* **ASSIGNMENT**
When you reach the line with "let t := d.time.ns + 1000000#64" in the listing below, transcribe it and each line after it up to and including the line with "(tget [] r.memberRosters t)[c.1]?", exactly and with nothing else.

* **PROVIDED RECORDS**
-- ==== Sys2Proof/Machine/Ring.lean ====
section
/-! DEFINITION. Ring links, the bypass and cluster time (chapter 13), and the coalescing of fault reports (R401–R403). The
flip at lockage 0 (R307) stands in Machine/Boundary.lean. -/

namespace Sys2Proof.Machine

/-! ### Positions (R293, R294) -/

/-- Positions and size of this device on a ring: 0 the member ring, 1 the trunk ring; size 0 where it is on none. -/
def ringPos (d : Dev) (ring : Nat) : Nat × Nat :=
  if ring = 0 then (d.ring.memberPos, d.ring.memberSize) else (d.ring.trunkPos, d.ring.trunkSize)

/-- The lower position of the ring link that link k of this device ends (R301). -/
def lowerPos (d : Dev) (k : Nat) : Nat :=
  let (p, n) := ringPos d (linkRing k)
  if k < 2 then p else if p = 0 then n - 1 else p - 1

/-- The other link of the same ring. -/
def otherLink (k : Nat) : Nat := if k < 2 then k + 2 else k - 2

/-- A link is up. -/
def linkUp (d : Dev) (k : Nat) : Bool := decide ((d.link k).state = 2)

/-- The way from position p toward position z of a ring of n, as its link's offset (0 the next position's link, 2 the previous
one's) and its hops: the shorter way, a tie over the previous one's; an open ring has one way (R309). -/
def wayTo (z p n : Nat) (isOpen : Bool) : Nat × Nat :=
  let back := (p + n - z) % max n 1
  if isOpen then (if z ≤ p then (2, p - z) else (0, z - p)) else if back ≤ n - back then (2, back) else (0, n - back)

/-- The upstream link and the hops to the root (R309). In a chain whose root is not at its position 0 the tree leads to the root (log
entry 136). -/
def upstreamOf (d : Dev) : Nat × Nat :=
  let r := d.ring
  let m := wayTo r.rootAt r.memberPos r.memberSize (r.chains.contains 0)
  let t := wayTo 0 r.trunkPos r.trunkSize (r.chains.contains 1)
  let hops := (if r.memberPos = r.rootAt then 0 else m.2) + (if r.trunkPos = 0 then 0 else t.2)
  if r.memberPos ≠ r.rootAt then (m.1, hops) else if r.trunkPos ≠ 0 then (t.1 + 1, hops) else (0, 0)

/-! ### The coalescing table (R401–R403) -/

/-- Send the report of an identity: the root posts one record of operation 0 with the count, another member sends a cell. -/
def forwardReport (r : ErrorRecord) (count : Nat) (d : Dev) : Dev :=
  if d.ring.root then publish { r with operation := 0, duplicates := BitVec.ofNat 32 count } d
  else sendCell d.time.upstream 5 (linkRing d.time.upstream) 0 d.deviceId (faultPayload r false count) d

/-- The gather of an identity ends. -/
def gatherEnd (id : Word) (d : Dev) : Dev :=
  match d.rel.coal.find? fun e => e.identity == id with
  | none => d
  | some e =>
    if e.forwarded.isSome ∨ d.uptime < e.since + 5000 then d
    else
      let d := d.modRel fun m => { m with coal := m.coal.map fun x => if x.identity == id then { x with forwarded := some x.count } else x }
      forwardReport e.record e.count d

/-- An identity's entry is freed; a count that grew after forwarding goes on as one update. -/
def entryEnd (id : Word) (d : Dev) : Dev :=
  match d.rel.coal.find? fun e => e.identity == id with
  | none => d
  | some e =>
    if d.uptime < e.since + 10000000 then d
    else
      let d := d.modRel fun m => { m with coal := m.coal.filter fun x => !(x.identity == id) }
      let grown := e.count - e.forwarded.getD e.count
      if grown = 0 then d
      else if d.ring.root then d.modRel fun m => { m with suppressed := satAdd (2 ^ 32 - 1) m.suppressed grown }
      else sendCell d.time.upstream 5 (linkRing d.time.upstream) 0 d.deviceId (faultPayload e.record true grown) d

/-- The record that a FAULT_REPORT cell describes. -/
def FaultCell.record (c : FaultCell) : ErrorRecord :=
  { cls := c.cls, unit := c.unit, timeNs := c.timeNs, timeFrac := c.timeFrac, temperature := c.temperature,
    voltage := c.voltage, syndrome := fit 16 (leBytes 4 c.syndrome.toNat), identity := c.identity }

/-- A report arrives: an update adds to the root's count and passes through every other member. -/
def faultReport (c : FaultCell) (d : Dev) : Dev :=
  if c.update then
    if d.ring.root then d.modRel fun m => { m with suppressed := satAdd (2 ^ 32 - 1) m.suppressed c.duplicates.toNat }
    else sendCell d.time.upstream 5 (linkRing d.time.upstream) 0 d.deviceId (faultPayload (FaultCell.record c) true c.duplicates.toNat) d
  else coalesce (FaultCell.record c) c.duplicates.toNat d

/-! ### The bypass (R304) -/

/-- The lowest cause for which pair p may not be held open, if any. -/
def holdCause (d : Dev) (p : Nat) : Option Nat :=
  let pair := tget {} d.ring.pairs p
  let stale (k : Nat) : Bool := match (d.link k).lastTx with | some t => decide (t + 300000 < d.uptime) | none => true
  if !d.power.pwrGood || d.power.tripped then some 0
  else if pair.open_ && (stale p || stale (p + 2)) then some 1
  else if pair.commanded then some 2
  else if !d.boot.passed then some 4
  else if !d.power.ringJoin then some 5
  else if d.ring.deviceFailed then some 6
  else none

/-- Open each pair that may be held open; its links begin to train and to send heartbeats (R301, R304). -/
def openPairs (d : Dev) : Dev :=
  [0, 1].foldl (fun d p =>
    if (tget {} d.ring.pairs p).open_ ∨ (holdCause d p).isSome then d
    else
      let start (l : RingLink) : RingLink := { l with state := 1, lastTx := some d.uptime, sendDue := nextBeat d.beat }
      let d := (d.modLink p start).modLink (p + 2) start
      (d.modRing fun r => { r with pairs := tmod {} r.pairs p fun b => { b with open_ := true, closing := false } }).emit (.pin (bypPin p) false)) d

/-- The switches of a pair have closed: light passes the device. -/
def switchClosed (p : Nat) (d : Dev) : Dev :=
  if (tget {} d.ring.pairs p).closing then
    let d := d.modRing fun r => { r with pairs := tmod {} r.pairs p fun b => { b with closing := false } }
    (d.modLink p fun l => { l with state := 4 }).modLink (p + 2) fun l => { l with state := 4 }
  else d

/-! ### Assembly (R305–R307) -/

/-- The IDs of a roster as R295 takes their CRC. -/
def rosterId (ids : List (BitVec 20)) : Nat := (crc32 (ids.flatMap fun i => leBytes 4 i.toNat)).toNat

/-- Every other member of the roster has reported its timebase locked (R305 step 5). -/
def groupLocked (d : Dev) : Bool := d.time.counting && d.ring.roster.all fun i => i.toNat == d.deviceId || d.ring.lockedMembers.contains i.toNat

/-- The root tells every member when lockage 0 begins, once the roster is checked, the timebase of the whole group has locked and its
own load waits for it (R305 step 6): 1 ms ahead (log entry 66). -/
def announceZero (d : Dev) : Dev :=
  if d.ring.root ∧ d.ring.rosterOk ∧ groupLocked d ∧ d.manifest.stage = 5 ∧ 1 < d.loadGroup ∧ d.ring.zeroTime = none ∧ d.ring.ready = false then
    let t := d.time.ns + 1000000#64
    broadcast (.zero t) (d.modRing fun r => { r with zeroTime := some t })
  else d

/-- The columns that have reached the root agree with the member rosters: the member at trunk position t of the trunk ring at member
position m is member m of member ring t, so that all members of a trunk ring have one m and its neighbours are next to one another
in t (R294). -/
def columnsAgree (r : Ring) : Bool :=
  r.columns.all fun c => decide (c.2.length = r.trunkSize) && (List.range r.trunkSize).all fun t =>
    (tget [] r.memberRosters t)[c.1]? == c.2[t]?

/-- The root checks the assembled roster against its header (R295): a difference, or a cabling that breaks R294, fails every member's
load. -/
def checkRoster (d : Dev) : Dev :=
  match d.loading with
  | none => d
  | some m =>
    if !d.ring.root || d.ring.roster.isEmpty || decide (m.groupSize = 1) then d
    else if m.groupId = rosterId d.ring.roster ∧ m.groupSize = d.ring.roster.length ∧ columnsAgree d.ring = true then
      announceZero (d.modRing fun r => { r with rosterOk := true })
    else
      let d := broadcast .topology d
      if 1 ≤ d.manifest.stage ∧ d.manifest.stage ≤ 5 then failLoad 0x10 0xFF 60 d else d

/-- The lowest ID of the own member ring; the own one without a ring. -/
def ringLow (d : Dev) : Nat := (tget [] d.ring.taken 0).foldl (fun m i => min m i.toNat) d.deviceId

/-- This device's place is known on its rings: shape, root, upstream and hops follow (R293, R294, R309). The group root is the lowest ID
of the group; before the trunk ring has assembled no member of a ring with a trunk link knows it. -/
def placed (d : Dev) : Dev :=
  let r := d.ring
  let waits := decide (r.trunkSize ≤ 1) && (linkUp d 1 || linkUp d 3)
  let low := if 1 < r.trunkSize then r.lowId else ringLow d
  let shape := if 1 < r.trunkSize then 3 else if r.memberSize ≤ 1 then 0 else if r.chains.contains 0 then 1 else 2
  let at_ := (tget [] r.taken 0).idxOf (BitVec.ofNat 20 low)
  let d := d.modRing fun r => { r with shape := shape, lowId := low, root := !waits && decide (low = d.deviceId),
                                       rootAt := if at_ < r.memberSize then at_ else 0 }
  let u := upstreamOf d
  let d := d.modTime fun t => { t with upstream := u.1, hops := u.2 }
  if d.ring.root then startRootTime d
  else d.modTime fun t => { t with source := 3, state := if t.state = 0 then 1 else t.state }

/-- The whole roster at the root: the member ring's own for one ring, the member rosters by trunk position for a tree, once every
trunk ring has reported too. -/
def wholeRoster (d : Dev) : Option (List (BitVec 20)) :=
  let r := d.ring
  if r.trunkSize ≤ 1 then some (tget [] r.memberRosters 0)
  else if ((List.range r.trunkSize).all fun t => (tfind r.memberRosters t).isSome) &&
      (List.range r.memberSize).all fun m => (tfind r.columns m).isSome then
    some ((List.range r.trunkSize).flatMap fun t => tget [] r.memberRosters t)
  else none

/-- The root takes up what rosters have reached it. -/
def rootRoster (d : Dev) : Dev :=
  if !d.ring.root then d
  else match wholeRoster d with
    | some ids => checkRoster (d.modRing fun r => { r with roster := ids })
    | none => d

/-- The payloads of the ROSTER cells that carry a list, in runs of 8 IDs: the count of IDs up to and with the run, what the list is (0
gathered, 1 a member ring's, 2 a trunk ring's), its position, the IDs (log entry 67). -/
def rosterRuns (kind pos : Nat) (ids : List (BitVec 20)) : List Bytes :=
  (List.range ((ids.length + 7) / 8)).map fun j =>
    leBytes 2 (min (8 * j + 8) ids.length) ++ leBytes 1 kind ++ leBytes 1 pos ++ ((ids.drop (8 * j)).take 8).flatMap fun i => leBytes 4 i.toNat

/-- Send a list of IDs on a link that is up. -/
def sendRoster (link hops origin kind pos : Nat) (ids : List (BitVec 20)) (d : Dev) : Dev :=
  if linkUp d link then (rosterRuns kind pos ids).foldl (fun d p => sendCell link 3 (linkRing link) hops origin p d) d else d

* **SOLUTION TO THE EXERCISE**
    let t := d.time.ns + 1000000#64
    broadcast (.zero t) (d.modRing fun r => { r with zeroTime := some t })
  else d

/-- The columns that have reached the root agree with the member rosters: the member at trunk position t of the trunk ring at member
position m is member m of member ring t, so that all members of a trunk ring have one m and its neighbours are next to one another
in t (R294). -/
def columnsAgree (r : Ring) : Bool :=
  r.columns.all fun c => decide (c.2.length = r.trunkSize) && (List.range r.trunkSize).all fun t =>
    (tget [] r.memberRosters t)[c.1]? == c.2[t]?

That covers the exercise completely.